INSTRUCTIONS FOR THE TASK: The records below need retyping in full; give them again exactly.

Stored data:
------------------------------

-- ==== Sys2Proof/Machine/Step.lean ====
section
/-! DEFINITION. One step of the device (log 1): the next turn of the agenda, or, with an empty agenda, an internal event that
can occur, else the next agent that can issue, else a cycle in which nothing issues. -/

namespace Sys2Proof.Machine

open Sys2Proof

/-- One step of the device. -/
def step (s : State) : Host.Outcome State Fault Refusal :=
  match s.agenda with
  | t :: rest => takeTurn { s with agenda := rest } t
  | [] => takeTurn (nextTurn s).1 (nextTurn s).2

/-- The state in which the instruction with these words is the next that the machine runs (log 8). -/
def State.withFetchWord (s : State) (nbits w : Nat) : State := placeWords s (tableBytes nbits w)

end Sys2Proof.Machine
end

------------------------------

YOUR RESPONSE:
-- ==== Sys2Proof/Machine/Step.lean ====
section
/-! DEFINITION. One step of the device (log 1): the next turn of the agenda, or, with an empty agenda, an internal event that
can occur, else the next agent that can issue, else a cycle in which nothing issues. -/

namespace Sys2Proof.Machine

open Sys2Proof

/-- One step of the device. -/
def step (s : State) : Host.Outcome State Fault Refusal :=
  match s.agenda with
  | t :: rest => takeTurn { s with agenda := rest } t
  | [] => takeTurn (nextTurn s).1 (nextTurn s).2

/-- The state in which the instruction with these words is the next that the machine runs (log 8). -/
def State.withFetchWord (s : State) (nbits w : Nat) : State := placeWords s (tableBytes nbits w)

end Sys2Proof.Machine
end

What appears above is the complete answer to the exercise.